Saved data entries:
⁂

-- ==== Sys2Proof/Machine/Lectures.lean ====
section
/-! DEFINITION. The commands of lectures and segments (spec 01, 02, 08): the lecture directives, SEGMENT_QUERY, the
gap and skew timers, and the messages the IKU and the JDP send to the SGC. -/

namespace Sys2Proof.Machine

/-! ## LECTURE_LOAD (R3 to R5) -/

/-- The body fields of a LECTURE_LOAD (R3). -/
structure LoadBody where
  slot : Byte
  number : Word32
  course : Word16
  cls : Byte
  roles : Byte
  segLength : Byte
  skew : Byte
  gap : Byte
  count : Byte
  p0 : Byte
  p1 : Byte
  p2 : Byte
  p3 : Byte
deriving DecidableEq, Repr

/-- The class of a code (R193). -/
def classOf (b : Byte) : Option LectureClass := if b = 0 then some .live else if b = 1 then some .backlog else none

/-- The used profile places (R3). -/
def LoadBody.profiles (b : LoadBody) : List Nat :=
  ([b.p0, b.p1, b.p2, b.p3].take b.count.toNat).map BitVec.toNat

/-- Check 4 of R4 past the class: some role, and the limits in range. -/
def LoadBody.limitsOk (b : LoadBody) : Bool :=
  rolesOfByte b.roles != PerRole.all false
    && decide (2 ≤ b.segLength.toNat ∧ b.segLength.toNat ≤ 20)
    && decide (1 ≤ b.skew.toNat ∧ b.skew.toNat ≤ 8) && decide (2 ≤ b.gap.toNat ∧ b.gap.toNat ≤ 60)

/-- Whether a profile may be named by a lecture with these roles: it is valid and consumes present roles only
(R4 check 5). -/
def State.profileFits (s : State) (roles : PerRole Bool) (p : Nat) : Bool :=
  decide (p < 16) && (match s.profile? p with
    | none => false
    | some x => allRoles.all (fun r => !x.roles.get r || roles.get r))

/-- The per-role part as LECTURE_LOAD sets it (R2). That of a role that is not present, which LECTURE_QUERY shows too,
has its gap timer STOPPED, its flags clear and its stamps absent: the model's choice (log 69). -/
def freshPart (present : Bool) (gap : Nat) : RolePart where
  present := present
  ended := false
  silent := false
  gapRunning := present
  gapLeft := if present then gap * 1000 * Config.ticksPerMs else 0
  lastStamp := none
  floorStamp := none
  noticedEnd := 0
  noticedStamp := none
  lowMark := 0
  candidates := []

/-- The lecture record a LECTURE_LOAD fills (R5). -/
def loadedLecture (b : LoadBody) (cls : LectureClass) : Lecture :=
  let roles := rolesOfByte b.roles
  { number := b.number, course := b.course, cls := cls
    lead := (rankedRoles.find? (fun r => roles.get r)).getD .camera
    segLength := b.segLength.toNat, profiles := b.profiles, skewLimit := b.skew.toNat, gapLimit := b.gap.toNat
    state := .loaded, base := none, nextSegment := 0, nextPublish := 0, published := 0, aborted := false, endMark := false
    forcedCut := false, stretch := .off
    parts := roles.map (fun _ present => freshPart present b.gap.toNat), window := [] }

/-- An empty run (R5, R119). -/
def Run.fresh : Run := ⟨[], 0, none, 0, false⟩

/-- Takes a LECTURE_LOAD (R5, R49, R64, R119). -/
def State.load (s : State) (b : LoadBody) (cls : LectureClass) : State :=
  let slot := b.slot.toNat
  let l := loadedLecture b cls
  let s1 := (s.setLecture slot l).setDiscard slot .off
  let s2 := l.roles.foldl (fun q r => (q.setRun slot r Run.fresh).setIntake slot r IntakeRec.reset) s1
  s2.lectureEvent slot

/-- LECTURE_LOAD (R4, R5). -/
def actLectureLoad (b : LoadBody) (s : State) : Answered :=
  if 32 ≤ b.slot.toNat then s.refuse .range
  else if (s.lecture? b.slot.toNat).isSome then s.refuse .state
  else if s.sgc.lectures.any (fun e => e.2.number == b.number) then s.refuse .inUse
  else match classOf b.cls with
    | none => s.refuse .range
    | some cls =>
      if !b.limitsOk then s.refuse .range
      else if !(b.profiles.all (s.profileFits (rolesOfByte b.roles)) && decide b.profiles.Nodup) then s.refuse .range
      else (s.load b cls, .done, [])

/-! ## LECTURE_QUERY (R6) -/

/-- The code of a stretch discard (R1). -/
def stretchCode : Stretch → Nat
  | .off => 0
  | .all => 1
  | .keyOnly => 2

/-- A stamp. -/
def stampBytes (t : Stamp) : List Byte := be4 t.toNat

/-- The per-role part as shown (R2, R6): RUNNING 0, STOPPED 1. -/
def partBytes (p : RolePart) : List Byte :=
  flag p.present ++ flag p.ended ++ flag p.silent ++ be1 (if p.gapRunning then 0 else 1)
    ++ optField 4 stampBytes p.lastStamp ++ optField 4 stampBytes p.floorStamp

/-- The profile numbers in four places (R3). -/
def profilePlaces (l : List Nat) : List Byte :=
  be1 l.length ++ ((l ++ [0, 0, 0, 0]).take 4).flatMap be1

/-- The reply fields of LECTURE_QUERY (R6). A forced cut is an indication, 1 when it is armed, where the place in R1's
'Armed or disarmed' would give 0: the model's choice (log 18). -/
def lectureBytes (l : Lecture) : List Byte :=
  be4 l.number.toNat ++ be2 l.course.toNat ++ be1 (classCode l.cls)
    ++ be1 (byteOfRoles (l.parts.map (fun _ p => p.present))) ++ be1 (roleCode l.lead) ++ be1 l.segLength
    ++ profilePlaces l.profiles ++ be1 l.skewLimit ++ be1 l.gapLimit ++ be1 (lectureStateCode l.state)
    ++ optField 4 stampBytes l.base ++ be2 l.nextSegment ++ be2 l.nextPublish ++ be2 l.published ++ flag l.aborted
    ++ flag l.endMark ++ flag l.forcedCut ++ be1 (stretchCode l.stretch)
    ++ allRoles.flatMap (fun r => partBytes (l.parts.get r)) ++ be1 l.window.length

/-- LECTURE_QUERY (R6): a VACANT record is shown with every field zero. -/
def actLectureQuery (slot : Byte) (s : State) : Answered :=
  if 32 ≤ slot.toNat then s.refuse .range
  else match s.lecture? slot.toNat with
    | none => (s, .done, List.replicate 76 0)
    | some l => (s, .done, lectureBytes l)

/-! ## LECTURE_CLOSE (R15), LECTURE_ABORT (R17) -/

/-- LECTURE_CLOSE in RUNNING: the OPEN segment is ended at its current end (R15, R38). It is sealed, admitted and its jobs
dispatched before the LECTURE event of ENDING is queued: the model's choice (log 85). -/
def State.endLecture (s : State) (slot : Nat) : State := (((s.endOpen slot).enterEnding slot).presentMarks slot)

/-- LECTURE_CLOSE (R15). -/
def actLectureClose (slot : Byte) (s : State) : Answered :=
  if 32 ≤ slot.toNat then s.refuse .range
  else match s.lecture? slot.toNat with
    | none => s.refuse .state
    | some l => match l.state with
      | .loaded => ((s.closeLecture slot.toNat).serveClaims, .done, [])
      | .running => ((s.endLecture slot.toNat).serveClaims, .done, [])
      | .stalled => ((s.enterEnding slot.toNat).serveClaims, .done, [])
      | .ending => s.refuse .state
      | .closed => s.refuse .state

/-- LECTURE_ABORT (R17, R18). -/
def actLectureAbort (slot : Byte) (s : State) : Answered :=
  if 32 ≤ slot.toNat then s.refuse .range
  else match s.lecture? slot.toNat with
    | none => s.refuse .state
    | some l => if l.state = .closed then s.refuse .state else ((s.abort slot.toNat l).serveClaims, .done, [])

⁂

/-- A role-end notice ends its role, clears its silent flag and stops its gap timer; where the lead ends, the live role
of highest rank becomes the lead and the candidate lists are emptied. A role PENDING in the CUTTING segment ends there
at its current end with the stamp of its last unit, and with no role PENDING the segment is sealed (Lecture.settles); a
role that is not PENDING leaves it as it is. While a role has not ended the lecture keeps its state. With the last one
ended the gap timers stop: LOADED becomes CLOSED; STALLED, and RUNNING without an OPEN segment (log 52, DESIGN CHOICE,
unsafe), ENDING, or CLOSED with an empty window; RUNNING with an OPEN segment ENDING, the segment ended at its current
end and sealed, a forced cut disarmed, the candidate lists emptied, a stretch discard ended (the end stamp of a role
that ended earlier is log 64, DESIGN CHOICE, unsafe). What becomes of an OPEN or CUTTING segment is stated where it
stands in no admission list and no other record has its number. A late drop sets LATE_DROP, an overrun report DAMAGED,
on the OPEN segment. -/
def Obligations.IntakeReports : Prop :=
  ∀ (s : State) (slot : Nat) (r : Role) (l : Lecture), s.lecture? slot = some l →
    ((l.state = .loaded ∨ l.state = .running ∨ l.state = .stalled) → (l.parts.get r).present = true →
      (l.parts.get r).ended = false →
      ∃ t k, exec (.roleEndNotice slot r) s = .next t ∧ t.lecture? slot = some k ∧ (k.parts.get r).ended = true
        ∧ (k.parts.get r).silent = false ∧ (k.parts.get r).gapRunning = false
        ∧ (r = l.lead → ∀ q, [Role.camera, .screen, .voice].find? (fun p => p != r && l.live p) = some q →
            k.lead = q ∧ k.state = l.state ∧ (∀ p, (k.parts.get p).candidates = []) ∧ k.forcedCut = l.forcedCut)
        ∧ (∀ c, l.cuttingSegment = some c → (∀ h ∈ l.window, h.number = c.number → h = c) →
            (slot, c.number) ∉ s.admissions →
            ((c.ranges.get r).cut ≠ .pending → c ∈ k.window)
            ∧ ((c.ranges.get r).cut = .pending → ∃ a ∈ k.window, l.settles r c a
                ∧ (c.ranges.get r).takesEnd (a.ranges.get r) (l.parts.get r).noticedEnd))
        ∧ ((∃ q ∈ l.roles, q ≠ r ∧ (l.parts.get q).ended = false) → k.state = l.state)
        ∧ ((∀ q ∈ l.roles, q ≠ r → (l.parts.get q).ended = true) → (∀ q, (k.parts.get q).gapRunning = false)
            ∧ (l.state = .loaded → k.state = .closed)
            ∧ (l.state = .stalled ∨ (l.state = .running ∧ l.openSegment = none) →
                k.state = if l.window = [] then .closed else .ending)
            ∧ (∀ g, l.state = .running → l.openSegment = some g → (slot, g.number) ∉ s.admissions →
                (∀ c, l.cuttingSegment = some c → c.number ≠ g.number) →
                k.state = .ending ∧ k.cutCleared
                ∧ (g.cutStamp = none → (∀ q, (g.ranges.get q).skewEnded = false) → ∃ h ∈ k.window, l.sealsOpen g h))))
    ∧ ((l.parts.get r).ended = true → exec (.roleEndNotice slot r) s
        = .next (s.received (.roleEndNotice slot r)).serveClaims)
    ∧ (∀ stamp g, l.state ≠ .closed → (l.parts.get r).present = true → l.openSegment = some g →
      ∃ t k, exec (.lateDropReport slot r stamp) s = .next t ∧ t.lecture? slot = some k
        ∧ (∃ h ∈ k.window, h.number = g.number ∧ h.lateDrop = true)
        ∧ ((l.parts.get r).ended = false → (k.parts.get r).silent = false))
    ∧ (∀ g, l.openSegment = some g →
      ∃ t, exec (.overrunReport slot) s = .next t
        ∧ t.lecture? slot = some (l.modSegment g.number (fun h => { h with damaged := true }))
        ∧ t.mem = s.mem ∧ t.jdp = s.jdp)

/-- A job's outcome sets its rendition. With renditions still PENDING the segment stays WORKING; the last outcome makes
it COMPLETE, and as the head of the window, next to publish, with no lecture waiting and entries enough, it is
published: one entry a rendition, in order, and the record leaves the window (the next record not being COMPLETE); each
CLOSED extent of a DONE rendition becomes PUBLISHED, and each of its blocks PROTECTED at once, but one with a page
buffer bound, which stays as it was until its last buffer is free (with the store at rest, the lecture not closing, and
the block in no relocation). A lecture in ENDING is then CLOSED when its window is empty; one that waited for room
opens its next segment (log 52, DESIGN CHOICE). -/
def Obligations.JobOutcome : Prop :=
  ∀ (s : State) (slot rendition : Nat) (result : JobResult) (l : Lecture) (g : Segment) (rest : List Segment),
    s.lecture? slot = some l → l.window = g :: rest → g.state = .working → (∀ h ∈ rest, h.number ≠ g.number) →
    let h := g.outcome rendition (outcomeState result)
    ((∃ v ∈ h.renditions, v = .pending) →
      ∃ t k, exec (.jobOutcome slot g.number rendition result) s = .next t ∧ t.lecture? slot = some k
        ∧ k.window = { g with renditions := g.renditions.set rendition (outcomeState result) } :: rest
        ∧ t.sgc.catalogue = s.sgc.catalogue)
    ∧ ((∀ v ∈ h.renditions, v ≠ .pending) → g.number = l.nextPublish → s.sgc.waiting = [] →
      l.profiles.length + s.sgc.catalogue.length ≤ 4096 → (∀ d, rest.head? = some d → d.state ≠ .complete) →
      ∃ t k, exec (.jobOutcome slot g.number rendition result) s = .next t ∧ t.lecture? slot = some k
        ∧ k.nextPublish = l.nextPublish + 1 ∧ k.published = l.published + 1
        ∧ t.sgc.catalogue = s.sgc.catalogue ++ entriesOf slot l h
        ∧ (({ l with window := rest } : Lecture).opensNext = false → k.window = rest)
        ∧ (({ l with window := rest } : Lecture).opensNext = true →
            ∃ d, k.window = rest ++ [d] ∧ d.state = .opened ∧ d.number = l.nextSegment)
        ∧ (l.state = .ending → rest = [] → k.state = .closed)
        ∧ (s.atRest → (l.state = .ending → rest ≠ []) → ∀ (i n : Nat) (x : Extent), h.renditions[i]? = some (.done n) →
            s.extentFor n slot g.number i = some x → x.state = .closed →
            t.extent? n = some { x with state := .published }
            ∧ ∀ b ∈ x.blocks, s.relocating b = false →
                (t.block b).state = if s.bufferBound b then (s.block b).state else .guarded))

⁂

Your instructions: From the entries above, print the lines beginning at the one with "segLength := b.segLength.toNat, profiles" and stopping after the one with "R64, R119). -/", exactly as written and with nothing else.

Exercise output:
    segLength := b.segLength.toNat, profiles := b.profiles, skewLimit := b.skew.toNat, gapLimit := b.gap.toNat
    state := .loaded, base := none, nextSegment := 0, nextPublish := 0, published := 0, aborted := false, endMark := false
    forcedCut := false, stretch := .off
    parts := roles.map (fun _ present => freshPart present b.gap.toNat), window := [] }

/-- An empty run (R5, R119). -/
def Run.fresh : Run := ⟨[], 0, none, 0, false⟩

/-- Takes a LECTURE_LOAD (R5, R49, R64, R119). -/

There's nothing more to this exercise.